Data extracted from a collection
== Segment start ==

-- ==== Sys2Proof/Machine/Places.lean ====
section
/-!
DEFINITION. The places of physical addresses (R37, R300, R375), channels and clocks (R7, R262), what an ECC check finds
(R393), and the reads and writes of the package's own units at a place.
-/

namespace Sys2Proof.Machine

open Sys2Proof

/-- The bytes of one die's memory that are backed (R37, R375). -/
def dieBytes : Nat := 144 * 10 ^ 9

/-- The fields of a device physical address (Table 1.7). -/
def physPkg (a : Nat) : Nat := a / 2 ^ 48 % 8
def physOff (a : Nat) : Nat := a % 2 ^ 46

/-- The attribute-map entry of a device address (R300). -/
def State.amapEntry (s : State) (a : Nat) : Nat :=
  (smGet 0 s.hub.amap (a % 2 ^ 48 / 2 ^ 21)).toNat

/-- The fields of an attribute-map entry (Table 14.3). -/
def amValid (e : Nat) : Bool := e / 2 ^ 34 % 2 = 1
def amInter (e : Nat) : Bool := e / 2 ^ 35 % 2 = 1
def amSystem (e : Nat) : Bool := e / 2 ^ 36 % 2 = 1
def amMigr (e : Nat) : Nat := e / 2 ^ 38 % 4
def amGroup (e : Nat) : Nat := e / 2 ^ 40 % 256
def amKey (e : Nat) : Nat := e / 2 ^ 48 % 16

/-- The host entry of a host address. -/
def State.hmapEntry (s : State) (a : Nat) : Nat := (smGet 0 s.hub.hmap (a / 2 ^ 21)).toNat

/-- Whether a device address lies in this package. -/
def State.own (s : State) (a : Nat) : Bool := physPkg a = s.hub.pkg

/-- The die that serves a device address: its die field, or 4 KiB interleaving (R37, R300; the dies
are taken from bits [13:12], PRESUMED, log 7). -/
def State.dieAt (s : State) (a : Nat) : Nat :=
  if amInter (s.amapEntry a) then a / 2 ^ 12 % 4 else a / 2 ^ 46 % 4

/-- A host physical address in the window of device memory stands for device memory (R375, R376). -/
def State.resolve (s : State) (host : Bool) (a : Nat) : Bool × Nat :=
  if host && decide (s.hub.hdm ≤ a) && decide (a < s.hub.hdm + 4 * dieBytes) then
    let o := a - s.hub.hdm
    (false, s.hub.pkg * 2 ^ 48 + o / dieBytes * 2 ^ 46 + o % dieBytes)
  else (host, a)

/-! ### Channels and clocks (R7, R37, R262, R348, R396) -/

/-- The channel of a device address of this package; a pairing group spreads each block over the 32
channels of one stack. -/
def State.channelOf (s : State) (a : Nat) : Nat :=
  let g := amGroup (s.amapEntry a)
  if g ≠ 0 then 32 * (Config.groupStack g % 3) + (Config.channelHash (s.dieAt a) (a / 4096) + a / 128) % 32
  else Config.channelHash (s.dieAt a) (a / 128) % 96

/-- The stack of a channel of a die. -/
def stackOf (ch : Nat) : Nat := ch / 32

/-- The clock of a die in ac per microsecond (R396), and the time that an ac takes (R7). -/
def acPerUs (p : BitVec 2) : Nat := if p = 0 then 700 else if p = 1 then 525 else 350
def acTime (p : BitVec 2) : Nat := 2100 / acPerUs p

/-- A number of microseconds in the units of a die's time. -/
def usTime (us : Nat) : Nat := 2100 * us

/-- A request for the memory of a die in C3 starts its exit, which takes 60 µs (R396). -/
def State.wake (s : State) (die : Nat) : State :=
  let d := s.die die
  if d.c3 && d.c3Exit.isNone then s.modDie die fun d => { d with c3Exit := some (d.time + usTime 60) } else s

/-! ### What an ECC check finds (R393) -/

/-- cr.RETREQ filled with a request: stack, row and score (Table 25.3). -/
def retreqOf (r : Nat × Nat × Nat) : Word :=
  BitVec.ofNat 64 (2 ^ 63 + r.1 % 4 * 2 ^ 40 + r.2.2 % 256 * 2 ^ 32 + r.2.1 % 2 ^ 32)

/-- A retirement request delivered with MSI-X vector 1, or held while V is set (R393). -/
def State.retire (s : State) (die : Nat) (r : Nat × Nat × Nat) : State :=
  if (s.die die).retreq.msb then s.modDie die fun d => { d with pendRet := d.pendRet ++ [r] }
  else (s.modDie die fun d => { d with retreq := retreqOf r, retSet := true }).modHub fun h => { h with msix := h.msix ++ [1] }

/-- A corrected error found in a line of a stack: its row enters the hot list, or its score grows; one that reaches the
threshold raises a retirement request. A full list drops its entry of lowest score that is under no request. -/
def State.corrected (s : State) (die a : Nat) : State :=
  let d := s.die die
  let stack := stackOf (s.channelOf a)
  let row := Config.rowOf (a / 128)
  let mine := d.hot.filter fun h => h.1 = stack
  match mine.find? fun h => h.2.row = row with
  | some h =>
    let n := Nat.min 255 (h.2.score + 1)
    let lim := d.scrubctl.toNat / 2 ^ 48 % 256
    let ask := lim ≠ 0 && decide (h.2.score < lim) && decide (lim ≤ n)
    let t := s.modDie die fun d => { d with
      hot := d.hot.map fun (x : Nat × HotRow) =>
        if x.1 = stack && x.2.row = row then
          (x.1, { x.2 with score := n, req := x.2.req || ask })
        else x }
    if ask then t.retire die (stack, row, n) else t
  | none =>
    let free := mine.filter fun h => !h.2.req
    let out := if mine.length < 1024 then none else best (fun h => h.2.score * 2 ^ 64 + h.2.entry) free
    if 1024 ≤ mine.length && free.isEmpty then s
    else
      let e := (d.hot.map fun h => h.2.entry + 1).foldl max 0
      s.modDie die fun d => { d with
        hot := (d.hot.filter fun h => some h ≠ out) ++ [(stack, { row := row, score := 0, entry := e })] }

/-- A line as its ECC check leaves it: an uncorrectable one is poisoned (R393, R394). -/
def State.checked (s : State) (die a : Nat) (ecc : Ecc) : State :=
  match ecc with
  | .clean => s
  | .corrected => s.corrected die a
  | .uncorrectable => s.mark false a true

/-- What a check finds that no event names: the manual leaves it open (log 141). -/
def eccOf (w : Word) : Ecc := if w.toNat % 3 = 0 then .clean else if w.toNat % 3 = 1 then .corrected else .uncorrectable

/-- The ECC check of a line of this package that a unit reads at a place (R393). -/
def State.eccLine (s : State) (a : Nat) : State :=
  if !s.own a then s
  else
    let (w, t) := s.takeFree
    let u := t.checked (t.dieAt a) a (eccOf w)
    { t with dies := u.dies, pois := u.pois, hub := { t.hub with msix := u.hub.msix } }

/-- What an attempt that has to wait, or fails, leaves of the state that it reached: the exits from C3 that it began, and
what the checks of the lines that it read have found. -/
def State.heard (s t : State) : State :=
  { s with dies := t.dies, pois := t.pois, hub := { s.hub with msix := t.hub.msix }, free := t.free }

/-! ### Accesses at a place -/

/-- The lines that n bytes from an address on reach. -/
def placeLines (a n : Nat) : List Nat :=
  if n = 0 then [] else (List.range ((a + n - 1) / 128 - a / 128 + 1)).map (· + a / 128)

/-- Whether bytes at a place cannot be accessed now: their die is in C3, or a pair's lock stands on one of their lines
(R350, R396). -/
def State.shut (s : State) (host : Bool) (a n : Nat) : Bool :=
  !host && s.own a && ((s.die (s.dieAt a)).c3 || (placeLines a n).any s.locks.contains)

/-- An access that has to wait: a die in C3 begins its exit (R396). -/
def State.rouse (s : State) (host : Bool) (a : Nat) : State := if !host && s.own a then s.wake (s.dieAt a) else s

/-- Bytes stored at a translated place. -/
def State.wrPlace (s : State) (host : Bool) (a : Nat) (bs : List Byte) : State := s.wrMem host a bs

/-- n bytes read at a translated place, their lines' ECC checked. -/
def State.rdPlace (s : State) (host : Bool) (a n : Nat) : List Byte × State :=
  (s.rdMem host a n, if host then s else (placeLines a n).foldl (fun s l => s.eccLine (128 * l)) s)

end Sys2Proof.Machine
end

== Segment end ==

Exercise requirements →
Figure out how many lines in the entries above contain "their". Write only that number.

Task output →
2